Your job is to report every line of the entries that has "genA".

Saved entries
______________________________

/-- The lifetime counters after a power failure or PD0 power-up: the flash values, and the ember record's deltas where it
is newer (R163, R369). -/
def countsBoot (s : State) : State :=
  if s.pwr.cause ≠ 1 ∧ s.pwr.cause ≠ 2 then s
  else
    let s := each railList (fun i s =>
      let v := (tget ([], 0) s.nv.counters i).1
      s.modRail i fun r => { r with cnt := (v.zipIdx).foldl (fun t p => tset 0 t p.2 p.1) [], delta := [], deltaSince := [] }) s
    match s.pwr.ember with
    | none => s
    | some e => each e.deltas (fun d s =>
        if (tget ([], 0) s.nv.counters d.1).2 < e.rseq then countUp d.1 d.2.1 d.2.2 s else s) s

/-- A generation can be activated at boot: its image is accepted and no test refuses it (R384, R451). -/
def bootable (s : State) (n : Nat) : Bool := (s.image n).any fun im => (refusal im s).isNone

/-- The generations at boot (R383, R384): one left on probation is reverted; current, else previous, else the built-in. -/
def chooseGen (s : State) : State :=
  let g := s.nv.stored.getD {}
  let s := { s with nv := { s.nv with gen := g } }
  let s := if g.prob then
      jAtA 0x84 0 g.prev (changeGen { g with cur := g.prev, prev := g.cur, prob := false } 0 0 s)
    else s
  let g := s.nv.gen
  if g.cur = 0 || bootable s g.cur then { s with pwr := { s.pwr with genA := g.cur } }
  else
    let s := tellAtA 0xC7 (detF g.cur 0 0) s
    let n := if g.prev ≠ 0 && bootable s g.prev then g.prev else 0
    { s with nv := { s.nv with gen := { g with cur := n, prev := 0 } }, pwr := { s.pwr with genA := n } }

/-- The ember area keeps room for two records in each half (R373). -/
def emberRoom (s : State) : State :=
  each [0, 1] (fun h s => if 256 < tget 0 s.nv.wp (2 + h) + 36 then eraseAsk (halfAddr 1 h / 8192) (.half 1 h) s else s) s

/-- The image that A activates. -/
def imageA (s : State) : Image := (s.image s.pwr.genA).getD builtIn

/-- The domains the chosen generation uses are powered 128 frames before A (R35, R451); the bank and reference selections
they need are those of its image. -/
def domainsBoot (s : State) : State :=
  let im := imageA s
  let pick (k : Nat) (s : State) : State := { s with cfg := tset 0 s.cfg k (tget 0 im.regs k &&& BitVec.ofNat 32 (cfgMask k)) }
  let s := pick (bctrl 0) (pick (bctrl 1) (pick 0x7000 s))
  let s := each [0, 1] (fun p s => s.modRefm p fun x => { x with sel := refSel (tget 0 im.regs 0x7004) p }) s
  let want := domainMask (withImage im s) im.hostLink
  each (List.range 12) (fun pd s => if want.testBit pd && !(pd = 8 || pd = 9) && !s.pwr.domains.testBit pd then domainOn pd s
    else if want.testBit pd && (pd = 8 || pd = 9) && !(s.bank (pd - 8)).powered then domainOn pd s else s) s

/-- FIRMWARE_START to the end of the boot scan. -/
def firmwareStart (s : State) : State :=
  if s.pwr.phase ≠ .rom then s
  else
    let s := bootScan (armEngine 1 (armEngine 2 (armEngine 3 s)))
    let s := fillReserve (fillReserve (recBoot (rejected s.recd.sects) (jrnBoot s)))
    let s := emberRoom (countsBoot s)
    let s := domainsBoot (chooseGen s)
    armWhen (nvBegin { s with pwr := { s.pwr with phase := .waitA, toA := some 128 } })

/-! ## Boundary A (R293, R451 to R454, R459, R460) -/

/-- LOCK_AUTO_OPEN (R292, R293). -/
def lockAutoOpen (s : State) : State :=
  if s.running! && s.hst.lock = 0 && s.hst.linkUp then jInternal 0x80 1 0 1 false { s with hst := { s.hst with lock := 1 } }
  else s

/-- JOIN_WAIT in watch ticks (R461). -/
def joinWait (s : State) : Nat := orDef (s.cf 0x20 27 16) 4095

/-- The stack and the pair are awaited (R459, R460). -/
def joinsBegin (s : State) : State :=
  { s with sca := { s.sca with
    joinStack := if s.role = 1 then some (joinWait s) else none
    joinPair := if s.cb 0xE000 0 then some (joinWait s) else none } }
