-- ==== Sys2Proof/Machine/HostCmds.lean ====
section
/-! DEFINITION. Machine/HostCmds.lean: the host commands (R302 to R307 and the rules their rows name): the effect of each
at order 6 of the boundary after its acceptance, and the BAR0 actions that stand for one of them. -/

namespace Sys2Proof.Machine

/-! ## Power and sequencing -/

/-- Every group's COUNT returns to 0 (R150). -/
def clearCounts (s : State) : State := each (List.range 16) (fun n s => s.modGrp n fun g => { g with count := 0 }) s

/-- POWER_ON (R95, R118, R150, R155, R156). -/
def cmdPowerOn (l : Live) (s : State) : State :=
  if joining s then park l.seq .domainUp { s with pwr := { s.pwr with heldOn := true } }
  else
    let r := onRequest s
    if r.1 = 2 then finish l.seq stAlready 0 s
    else
      let s := clearCounts (park l.seq .domainUp r.2)
      { s with flt := { s.flt with restarts := 0, restartExh := false, restartLeft := none } }

/-- POWER_OFF (R96, R127, R150, R156). -/
def cmdPowerOff (l : Live) (s : State) : State :=
  let s := clearCounts { s with flt := { s.flt with restartLeft := none } }
  if s.seq.domain = .off then finish l.seq stAlready 0 (cancelRestarts true [] s)
  else toMembers (fun m => .offRun m true 0) (park l.seq .offRun (offRequest 0 true 0 s))

/-- GROUP_OFF (R96, R127, R150). -/
def cmdGroupOff (l : Live) (s : State) : State :=
  let g := l.d.arg 15 0
  if s.seq.domain = .off then finish l.seq stAlready 0 (cancelRestarts false (offScope s false g) s)
  else toMembers (fun m => .offRun m false g) (park l.seq (.groupRun g) (offRequest 0 false g s))

/-- PROG_LAUNCH (R105). -/
def cmdProgLaunch (l : Live) (s : State) : State :=
  let n := l.d.arg 5 0
  if !s.progValid n then finish l.seq stBadArg 0 s
  else if (s.prog n).state = 1 then finish l.seq stAlready 0 s
  else progLaunch n (park l.seq (.prog n) s)

/-- The outcome of an abort of every program, REFUSED where it finds only an off run to stop (R116, R121, R122, log 90). -/
def abortEach (s : State) : Nat × State :=
  let r := abortAll s
  (if r.1 = stNotRunning && s.off.run then stRefused else r.1, r.2)

/-- PROG_ABORT (R116, R121, R122). -/
def cmdProgAbort (l : Live) (s : State) : State :=
  let r := if l.d.args.getLsbD 6 then abortEach s else abortProg (l.d.arg 5 0) s
  finish l.seq r.1 0 r.2

/-! ## Programs in the on-table (R17, R97, R131) -/

/-- The step words of an ENABLE, a WAIT_PG and a MARGIN_SET of a rail profile (R102, R103, R131). -/
def enWord (g : Nat) (p : Config.RailProfile) (chain : Bool) : Nat :=
  put 2 58 6 + put g 48 10 + put p.prio 44 4 + put (b2n chain) 43 1 + put p.deadline 31 12 + put p.inrush 19 12 + put p.steady 5 14

def waitWord (g : Nat) (p : Config.RailProfile) : Nat := put 3 58 6 + put g 48 10 + put p.minGood 32 16

/-- A margin of `step` tenths of a per cent of the profile's nominal voltage in direction DIR: the MARGIN_SET entry with
its EXT (R84, R86, R88, R90, R103, R305). The code is the nearest to the change asked for; none where it exceeds 127. -/
def marginWords (s : State) (g dir step tol : Nat) (verify onfail : Bool) (meth : Option Bool) (p : Config.RailProfile) :
    Option (Nat × Nat) :=
  let sgn : Int := if dir = 1 then -1 else if dir = 2 then 1 else 0
  let mv1000 : Int := (p.nominal : Int) * (1000 + sgn * step)
  let pmb := meth.getD p.mdac.isNone
  let code := match p.mdac with
    | some (_, r) => if dir = 0 then 0 else (rdiv ((step * p.nominal * 16 : Nat) : Int) (orDef (25 * r) 1)).toNat
    | none => 0
  let vt := if dir = 0 then 0 else linVout (rdiv mv1000 1000) (sext 5 (s.rail (g % 96)).voutExp)
  if !pmb && (p.mdac.isNone || 127 < code) then none
  else
    let w := put 6 58 6 + put g 48 10 + put (b2n pmb) 47 1 + put dir 45 2 + put (b2n verify) 44 1 + put (b2n onfail) 43 1 +
      (if pmb then put vt 15 16 else put (p.mdac.elim 0 (·.1)) 39 4 + put code 31 8)
    let x := put 0x3F 58 6 + put (rdiv (4 * mv1000) 1000).toNat 42 16 + put tol 32 10 + put p.settle 16 16
    some (w, if verify then x else 0)

/-- A list of options, all present. -/
def allSome {α : Type} : List (Option α) → Option (List α)
  | [] => some []
  | none :: _ => none
  | some a :: l => (allSome l).map (a :: ·)

/-- The rail records of a basic PROG_LOAD: GRAIL and profile (R305). -/
def railRecords (d : Desc) : Option (List (Nat × Config.RailProfile)) :=
  allSome (d.words32.map fun w =>
    if nbits w 15 10 ≠ 0 ∨ nbits w 31 24 ≠ 0 then none else (Config.railProfile (nbits w 23 16)).map fun p => (nbits w 9 0, p))

/-- The records in ascending order of GRAIL, each rail once (R131 "rail mask"). -/
def byGrail (l : List (Nat × Config.RailProfile)) : List (Nat × Config.RailProfile) :=
  ((List.range 768).filterMap fun g => l.find? fun p => p.1 = g)

/-- The three margins of a rail under MARGIN_CHECK (R131). -/
def checkRail (s : State) (step tol : Nat) (r : Nat × Config.RailProfile) : Option (List Nat) :=
  let m (dir : Nat) (v : Bool) := (marginWords s r.1 dir step tol v true none r.2).map fun w => if v then [w.1, w.2] else [w.1]
  (allSome [m 1 true, m 2 true, m 0 false]).map List.flatten

/-- The expansion of a template (R131, R305). -/
def expand (s : State) (t p0 p1 : Nat) (d : Desc) : Option (List Nat) :=
  if t = 2 then
    if d.len ≠ 0 ∨ 2 ^ 21 ≤ p0 ∨ 2 ^ 24 ≤ p1 then none
    else some [put 8 58 6 + put (nbits p0 1 0) 56 2 + put (nbits p0 17 2) 40 16 + put (nbits p1 11 0) 28 12 + put 1 27 1 +
      put (nbits p1 23 12) 15 12 + put (nbits p0 20 18) 11 3, 0]
  else match railRecords d with
  | none => none
  | some l =>
    if t = 0 then
      let m := byGrail l
      let good := (m.map fun r => r.2.minGood).foldl max 0
      if 16 ≤ p0 ∨ p1 ≠ 0 ∨ m.isEmpty then none
      else some ((m.zipIdx.map fun r => enWord r.1.1 r.1.2 (r.2 + 1 < m.length)) ++ [put 9 58 6 + put p0 53 4 + put good 37 16, 0])
    else if t = 1 then
      if p0 ≠ 0 ∨ p1 ≠ 0 then none else some ((l.flatMap fun r => [enWord r.1 r.2 false, waitWord r.1 r.2]) ++ [0])
    else
      if 1024 ≤ p0 ∨ 1024 ≤ p1 then none
      else (allSome ((byGrail l).map (checkRail s p0 p1))).map fun w => w.flatten ++ [0]

/-- Entries that hold steps, with the EXT of each margin that has one (R101 to R103). -/
def stepsOk (s : State) : List Nat → Bool
  | [] => true
  | [w] => stepOk s w && !hasExt w
  | w :: e :: l => if hasExt w then stepOk s w && extOk e && stepsOk s l else stepOk s w && stepsOk s (e :: l)

/-- The entries a PROG_LOAD writes; none where its content is of the BAD_STEP class or an argument is out of range. -/
def loadEntries (s : State) (d : Desc) : Option (List Nat) :=
  let l := if d.expert then some (d.words64.take (d.len / 8)) else expand s (d.arg 117 116) (d.arg 159 128) (d.arg 191 160) d
  match l with
  | none => none
  | some l => if 768 ≤ d.arg 114 102 && d.arg 114 102 + l.length ≤ 8192 && stepsOk s l then some l else none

______________________________

Finished exercise ▸
  if g.cur = 0 || bootable s g.cur then { s with pwr := { s.pwr with genA := g.cur } }
    { s with nv := { s.nv with gen := { g with cur := n, prev := 0 } }, pwr := { s.pwr with genA := n } }
def imageA (s : State) : Image := (s.image s.pwr.genA).getD builtIn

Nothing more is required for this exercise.